Korean Artificial Sun Sets New World Record By Maintaining 100 Million Degrees For 20 Seconds

KSTAR ( Korea Superconducting Tokamak Advanced Research ), a superconducting fusion device, also known as the ‘Korean artificial sun’, set the new world record by maintaining high temperature plasma for 20 seconds with ion temperature of more than 100 million degrees Celsius.

Korean Artificial Sun Sets New World Record By Maintaining 100 Million Degrees For 20 Seconds

As reported this week, the KSTAR Research Center of the Korean Fusion Energy Institute (KFE), in a joint investigation with Seoul National University (SNU) and Columbia University of the United States, achieved continued operation of plasma for 20 seconds with an ion temperature above 100 million degrees, which is one of the core conditions of nuclear fusion in the KSTAR 2020 Plasma Campaign.

Thus, the 8-second plasma operating time span established during the 2019 campaign was extended by more than 2 times.

To recreate the fusion reactions that occur in the Sun of our system, hydrogen isotopes must be placed inside a fusion device like KSTAR to generate a plasma state where ions and electrons separate, and the ions must be heated and kept at high temperatures.

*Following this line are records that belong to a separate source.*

-- ==== Sys2Proof/Laws/Frames.lean ====
section
/-! SUPPORT. What the shared operations with branches leave alone: counters, output, black-box events and completions. -/

namespace Sys2Proof.Laws

set_option Elab.async false

open Machine

variable (s : State)

/-- What no step of a fold changes, the fold does not change. -/
theorem foldl_same {α β : Type} (g : State → β) {f : State → α → State} (h : ∀ u x, g (f u x) = g u) (l : List α) (s : State) :
    g (l.foldl f s) = g s := by
  induction l generalizing s with
  | nil => rfl
  | cons x r ih => exact (ih (f s x)).trans (h s x)

/-! ## Counters -/

@[simp] theorem addCounter_pending (k n : Nat) : (addCounter k n s).pending = s.pending := by unfold addCounter; split <;> rfl
@[simp] theorem addCounter_now (k n : Nat) : (addCounter k n s).now = s.now := by unfold addCounter; split <;> rfl
@[simp] theorem addCounter_settings (k n : Nat) : (addCounter k n s).settings = s.settings := by unfold addCounter; split <;> rfl
@[simp] theorem addCounter_ahp (k n : Nat) : (addCounter k n s).ahp = s.ahp := by unfold addCounter; split <;> rfl
@[simp] theorem addCounter_search (k n : Nat) : (addCounter k n s).search = s.search := by unfold addCounter; split <;> rfl
@[simp] theorem addCounter_mem (k n : Nat) : (addCounter k n s).mem = s.mem := by unfold addCounter; split <;> rfl
@[simp] theorem addCounter_net (k n : Nat) : (addCounter k n s).net = s.net := by unfold addCounter; split <;> rfl
@[simp] theorem addCounter_hbm (k n : Nat) : (addCounter k n s).hbm = s.hbm := by unfold addCounter; split <;> rfl
@[simp] theorem addCounter_cold (k n : Nat) : (addCounter k n s).cold = s.cold := by unfold addCounter; split <;> rfl
@[simp] theorem addCounter_dap (k n : Nat) : (addCounter k n s).dap = s.dap := by unfold addCounter; split <;> rfl
@[simp] theorem addCounter_sec (k n : Nat) : (addCounter k n s).sec = s.sec := by unfold addCounter; split <;> rfl
@[simp] theorem addCounter_power (k n : Nat) : (addCounter k n s).power = s.power := by unfold addCounter; split <;> rfl

@[simp] theorem bumpBy_pending (k n : Nat) : (bumpBy k n s).pending = s.pending := by
  unfold bumpBy
  split
  · exact addCounter_pending s k n
  · exact (foldl_same (f := fun u _ => raiseClass _ u) (·.pending) (fun _ _ => rfl) _ _).trans (addCounter_pending s k n)
@[simp] theorem bumpBy_now (k n : Nat) : (bumpBy k n s).now = s.now := by
  unfold bumpBy
  split
  · exact addCounter_now s k n
  · exact (foldl_same (f := fun u _ => raiseClass _ u) (·.now) (fun _ _ => rfl) _ _).trans (addCounter_now s k n)
@[simp] theorem bumpBy_settings (k n : Nat) : (bumpBy k n s).settings = s.settings := by
  unfold bumpBy
  split
  · exact addCounter_settings s k n
  · exact (foldl_same (f := fun u _ => raiseClass _ u) (·.settings) (fun _ _ => rfl) _ _).trans (addCounter_settings s k n)
@[simp] theorem bumpBy_ahp (k n : Nat) : (bumpBy k n s).ahp = s.ahp := by
  unfold bumpBy
  split
  · exact addCounter_ahp s k n
  · exact (foldl_same (f := fun u _ => raiseClass _ u) (·.ahp) (fun _ _ => rfl) _ _).trans (addCounter_ahp s k n)
@[simp] theorem bumpBy_search (k n : Nat) : (bumpBy k n s).search = s.search := by
  unfold bumpBy
  split
  · exact addCounter_search s k n
  · exact (foldl_same (f := fun u _ => raiseClass _ u) (·.search) (fun _ _ => rfl) _ _).trans (addCounter_search s k n)
@[simp] theorem bumpBy_mem (k n : Nat) : (bumpBy k n s).mem = s.mem := by
  unfold bumpBy
  split
  · exact addCounter_mem s k n
  · exact (foldl_same (f := fun u _ => raiseClass _ u) (·.mem) (fun _ _ => rfl) _ _).trans (addCounter_mem s k n)
@[simp] theorem bumpBy_net (k n : Nat) : (bumpBy k n s).net = s.net := by
  unfold bumpBy
  split
  · exact addCounter_net s k n
  · exact (foldl_same (f := fun u _ => raiseClass _ u) (·.net) (fun _ _ => rfl) _ _).trans (addCounter_net s k n)
@[simp] theorem bumpBy_hbm (k n : Nat) : (bumpBy k n s).hbm = s.hbm := by
  unfold bumpBy
  split
  · exact addCounter_hbm s k n
  · exact (foldl_same (f := fun u _ => raiseClass _ u) (·.hbm) (fun _ _ => rfl) _ _).trans (addCounter_hbm s k n)
@[simp] theorem bumpBy_cold (k n : Nat) : (bumpBy k n s).cold = s.cold := by
  unfold bumpBy
  split
  · exact addCounter_cold s k n
  · exact (foldl_same (f := fun u _ => raiseClass _ u) (·.cold) (fun _ _ => rfl) _ _).trans (addCounter_cold s k n)
@[simp] theorem bumpBy_dap (k n : Nat) : (bumpBy k n s).dap = s.dap := by
  unfold bumpBy
  split
  · exact addCounter_dap s k n
  · exact (foldl_same (f := fun u _ => raiseClass _ u) (·.dap) (fun _ _ => rfl) _ _).trans (addCounter_dap s k n)
@[simp] theorem bumpBy_sec (k n : Nat) : (bumpBy k n s).sec = s.sec := by
  unfold bumpBy
  split
  · exact addCounter_sec s k n
  · exact (foldl_same (f := fun u _ => raiseClass _ u) (·.sec) (fun _ _ => rfl) _ _).trans (addCounter_sec s k n)
@[simp] theorem bumpBy_power (k n : Nat) : (bumpBy k n s).power = s.power := by
  unfold bumpBy
  split
  · exact addCounter_power s k n
  · exact (foldl_same (f := fun u _ => raiseClass _ u) (·.power) (fun _ _ => rfl) _ _).trans (addCounter_power s k n)

@[simp] theorem bump_pending (k : Nat) : (bump k s).pending = s.pending := bumpBy_pending s k 1
@[simp] theorem bump_now (k : Nat) : (bump k s).now = s.now := bumpBy_now s k 1
@[simp] theorem bump_settings (k : Nat) : (bump k s).settings = s.settings := bumpBy_settings s k 1
@[simp] theorem bump_ahp (k : Nat) : (bump k s).ahp = s.ahp := bumpBy_ahp s k 1
@[simp] theorem bump_search (k : Nat) : (bump k s).search = s.search := bumpBy_search s k 1
@[simp] theorem bump_mem (k : Nat) : (bump k s).mem = s.mem := bumpBy_mem s k 1
@[simp] theorem bump_net (k : Nat) : (bump k s).net = s.net := bumpBy_net s k 1
@[simp] theorem bump_hbm (k : Nat) : (bump k s).hbm = s.hbm := bumpBy_hbm s k 1
@[simp] theorem bump_cold (k : Nat) : (bump k s).cold = s.cold := bumpBy_cold s k 1
@[simp] theorem bump_dap (k : Nat) : (bump k s).dap = s.dap := bumpBy_dap s k 1
@[simp] theorem bump_sec (k : Nat) : (bump k s).sec = s.sec := bumpBy_sec s k 1
@[simp] theorem bump_power (k : Nat) : (bump k s).power = s.power := bumpBy_power s k 1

Until now, there have been other fusion devices that have briefly handled plasma at temperatures of 100 million degrees or more. None exceeded the barrier of maintaining operation for more than 10 seconds. It is the operating limit of the normal conduction device and it was difficult to maintain a stable plasma state in the fusion device at such high temperatures for a long time.

In its 2020 experiment – which took place at the end of last November – KSTAR improved the performance of the ‘internal transport barrier mode’ (ITB), one of the next generation plasma modes of operation developed last year and which managed to maintain the state of the plasma for a long period of time, exceeding the existing limits of ultra-high temperature plasma operation.

Director Si-Woo Yoon, KSTAR Research Center at KFE, explained: “The technologies required for 100 million long plasma operations are the key to the realization of fusion energy, and KSTAR’s success in maintaining of high-temperature plasma for 20 seconds will be a major turning point in the race to secure technologies for the long-term operation of high-throughput plasma, a critical component in the commercial nuclear fusion reactor of the future. ‘

KSTAR began operating the device last August and extended its experiments to just a couple of weeks ago, performing a total of 110 – including high-throughput plasma operation and plasma disruption mitigation experiments. More key results will be shared at the IAEA Fusion Energy Conference to be held in May 2021.

The ultimate goal of this device is to achieve 300-second continuous operation with an ion temperature above 100 million degrees by 2025.